* **What to do**
Would you output the entries below only from the line containing "have e : exec (.vand" through the line containing "exact vectorForm_of_noFlag e fun a b _ _ => congrArg", exactly as they stand and with both ends included?

Data to use Start Marker

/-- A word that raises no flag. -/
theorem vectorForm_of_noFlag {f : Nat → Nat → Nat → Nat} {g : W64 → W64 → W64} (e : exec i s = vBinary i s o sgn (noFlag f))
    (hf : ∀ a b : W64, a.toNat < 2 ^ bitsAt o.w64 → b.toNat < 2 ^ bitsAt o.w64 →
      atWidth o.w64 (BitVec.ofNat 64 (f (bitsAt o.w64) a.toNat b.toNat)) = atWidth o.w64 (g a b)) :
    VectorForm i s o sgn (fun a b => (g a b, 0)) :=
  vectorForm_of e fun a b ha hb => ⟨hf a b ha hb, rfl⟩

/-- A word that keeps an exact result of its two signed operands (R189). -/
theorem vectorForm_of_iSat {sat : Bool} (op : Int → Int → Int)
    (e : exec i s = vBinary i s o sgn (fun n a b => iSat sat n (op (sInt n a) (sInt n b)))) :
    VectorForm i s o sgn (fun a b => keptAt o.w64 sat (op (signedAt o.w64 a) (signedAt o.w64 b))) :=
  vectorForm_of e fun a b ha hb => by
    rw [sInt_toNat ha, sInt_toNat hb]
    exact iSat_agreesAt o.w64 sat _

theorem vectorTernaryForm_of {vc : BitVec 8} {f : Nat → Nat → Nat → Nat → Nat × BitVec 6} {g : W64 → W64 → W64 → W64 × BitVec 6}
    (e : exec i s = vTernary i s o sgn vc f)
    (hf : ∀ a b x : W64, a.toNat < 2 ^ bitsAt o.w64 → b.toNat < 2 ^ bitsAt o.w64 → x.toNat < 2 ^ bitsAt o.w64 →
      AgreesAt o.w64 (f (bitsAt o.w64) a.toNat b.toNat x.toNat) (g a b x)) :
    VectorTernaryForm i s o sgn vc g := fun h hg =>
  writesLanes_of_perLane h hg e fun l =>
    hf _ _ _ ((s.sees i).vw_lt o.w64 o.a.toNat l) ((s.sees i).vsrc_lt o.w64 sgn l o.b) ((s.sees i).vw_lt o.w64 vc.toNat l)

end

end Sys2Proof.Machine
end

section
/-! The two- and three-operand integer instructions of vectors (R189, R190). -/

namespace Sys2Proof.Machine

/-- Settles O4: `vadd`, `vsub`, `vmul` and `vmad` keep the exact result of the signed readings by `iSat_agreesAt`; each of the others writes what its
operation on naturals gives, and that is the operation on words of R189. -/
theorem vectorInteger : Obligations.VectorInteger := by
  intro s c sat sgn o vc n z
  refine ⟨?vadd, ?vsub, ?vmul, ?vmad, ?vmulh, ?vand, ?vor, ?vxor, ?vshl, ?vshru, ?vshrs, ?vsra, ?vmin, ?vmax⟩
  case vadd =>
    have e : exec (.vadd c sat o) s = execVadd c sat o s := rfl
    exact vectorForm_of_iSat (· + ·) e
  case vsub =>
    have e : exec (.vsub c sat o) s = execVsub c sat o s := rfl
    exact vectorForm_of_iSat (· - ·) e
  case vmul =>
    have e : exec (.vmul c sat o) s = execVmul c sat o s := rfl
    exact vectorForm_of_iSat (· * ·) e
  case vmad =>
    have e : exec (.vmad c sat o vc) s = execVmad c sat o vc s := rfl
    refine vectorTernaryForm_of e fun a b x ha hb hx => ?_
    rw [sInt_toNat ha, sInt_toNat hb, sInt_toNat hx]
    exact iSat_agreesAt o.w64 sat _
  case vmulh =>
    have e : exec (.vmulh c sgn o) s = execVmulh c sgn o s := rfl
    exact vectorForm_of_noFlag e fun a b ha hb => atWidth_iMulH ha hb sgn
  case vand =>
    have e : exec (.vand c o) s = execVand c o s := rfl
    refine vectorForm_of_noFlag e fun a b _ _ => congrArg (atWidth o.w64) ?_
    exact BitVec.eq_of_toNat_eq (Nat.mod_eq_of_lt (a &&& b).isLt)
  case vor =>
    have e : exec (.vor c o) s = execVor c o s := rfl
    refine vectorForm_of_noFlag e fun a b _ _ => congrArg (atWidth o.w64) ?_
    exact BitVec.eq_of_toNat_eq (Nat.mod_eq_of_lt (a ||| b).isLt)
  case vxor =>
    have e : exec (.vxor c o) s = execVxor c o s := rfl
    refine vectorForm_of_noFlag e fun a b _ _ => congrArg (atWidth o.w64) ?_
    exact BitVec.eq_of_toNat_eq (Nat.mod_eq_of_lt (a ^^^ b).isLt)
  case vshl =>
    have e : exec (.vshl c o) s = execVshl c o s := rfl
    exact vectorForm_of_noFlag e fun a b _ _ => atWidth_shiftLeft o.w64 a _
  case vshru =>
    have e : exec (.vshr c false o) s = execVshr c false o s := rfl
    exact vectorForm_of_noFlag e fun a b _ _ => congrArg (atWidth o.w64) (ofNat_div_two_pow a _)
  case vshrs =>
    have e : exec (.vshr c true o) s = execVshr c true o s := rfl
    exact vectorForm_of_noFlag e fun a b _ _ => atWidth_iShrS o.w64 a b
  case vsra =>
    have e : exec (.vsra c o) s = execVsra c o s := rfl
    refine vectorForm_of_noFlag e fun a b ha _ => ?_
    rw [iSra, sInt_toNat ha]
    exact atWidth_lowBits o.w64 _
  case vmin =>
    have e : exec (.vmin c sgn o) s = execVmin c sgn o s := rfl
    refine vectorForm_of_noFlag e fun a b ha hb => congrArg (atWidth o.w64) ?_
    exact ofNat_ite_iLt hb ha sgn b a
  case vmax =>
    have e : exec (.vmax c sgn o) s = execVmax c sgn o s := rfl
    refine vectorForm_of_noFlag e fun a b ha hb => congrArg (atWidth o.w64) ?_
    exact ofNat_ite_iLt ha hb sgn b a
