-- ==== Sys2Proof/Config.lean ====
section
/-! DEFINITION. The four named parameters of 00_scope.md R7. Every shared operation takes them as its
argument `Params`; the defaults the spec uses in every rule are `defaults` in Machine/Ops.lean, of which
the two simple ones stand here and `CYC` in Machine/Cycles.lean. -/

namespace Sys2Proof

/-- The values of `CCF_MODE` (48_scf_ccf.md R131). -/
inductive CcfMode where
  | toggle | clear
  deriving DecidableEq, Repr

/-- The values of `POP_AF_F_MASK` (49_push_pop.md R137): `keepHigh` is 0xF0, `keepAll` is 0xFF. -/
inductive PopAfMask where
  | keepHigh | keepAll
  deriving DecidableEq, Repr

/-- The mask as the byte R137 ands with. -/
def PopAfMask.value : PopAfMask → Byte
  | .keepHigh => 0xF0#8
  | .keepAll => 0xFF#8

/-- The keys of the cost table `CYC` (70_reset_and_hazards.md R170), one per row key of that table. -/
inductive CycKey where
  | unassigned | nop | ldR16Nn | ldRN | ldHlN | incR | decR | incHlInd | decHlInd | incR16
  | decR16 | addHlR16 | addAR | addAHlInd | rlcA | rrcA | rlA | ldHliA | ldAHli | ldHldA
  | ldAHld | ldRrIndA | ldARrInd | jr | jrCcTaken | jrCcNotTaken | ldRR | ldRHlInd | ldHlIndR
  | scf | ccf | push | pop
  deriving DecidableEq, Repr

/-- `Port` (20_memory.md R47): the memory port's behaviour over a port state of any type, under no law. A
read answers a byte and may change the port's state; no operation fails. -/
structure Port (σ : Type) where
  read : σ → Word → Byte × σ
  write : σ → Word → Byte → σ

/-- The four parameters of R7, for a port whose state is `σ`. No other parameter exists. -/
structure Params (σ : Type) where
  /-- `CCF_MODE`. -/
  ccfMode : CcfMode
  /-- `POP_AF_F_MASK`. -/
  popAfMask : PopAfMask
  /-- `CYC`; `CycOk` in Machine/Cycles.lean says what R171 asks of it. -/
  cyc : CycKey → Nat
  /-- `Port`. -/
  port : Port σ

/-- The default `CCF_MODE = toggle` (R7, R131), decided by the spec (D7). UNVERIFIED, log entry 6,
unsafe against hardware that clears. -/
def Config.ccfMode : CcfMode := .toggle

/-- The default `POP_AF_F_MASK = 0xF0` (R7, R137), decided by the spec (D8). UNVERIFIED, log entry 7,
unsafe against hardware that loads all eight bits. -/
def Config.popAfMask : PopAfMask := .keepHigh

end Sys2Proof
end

Data to use End Marker

* **Response area**
    have e : exec (.vand c o) s = execVand c o s := rfl
    refine vectorForm_of_noFlag e fun a b _ _ => congrArg (atWidth o.w64) ?_
    exact BitVec.eq_of_toNat_eq (Nat.mod_eq_of_lt (a &&& b).isLt)
  case vor =>
    have e : exec (.vor c o) s = execVor c o s := rfl
    refine vectorForm_of_noFlag e fun a b _ _ => congrArg (atWidth o.w64) ?_
    exact BitVec.eq_of_toNat_eq (Nat.mod_eq_of_lt (a ||| b).isLt)
  case vxor =>
    have e : exec (.vxor c o) s = execVxor c o s := rfl
    refine vectorForm_of_noFlag e fun a b _ _ => congrArg (atWidth o.w64) ?_
    exact BitVec.eq_of_toNat_eq (Nat.mod_eq_of_lt (a ^^^ b).isLt)
  case vshl =>
    have e : exec (.vshl c o) s = execVshl c o s := rfl
    exact vectorForm_of_noFlag e fun a b _ _ => atWidth_shiftLeft o.w64 a _
  case vshru =>
    have e : exec (.vshr c false o) s = execVshr c false o s := rfl
    exact vectorForm_of_noFlag e fun a b _ _ => congrArg (atWidth o.w64) (ofNat_div_two_pow a _)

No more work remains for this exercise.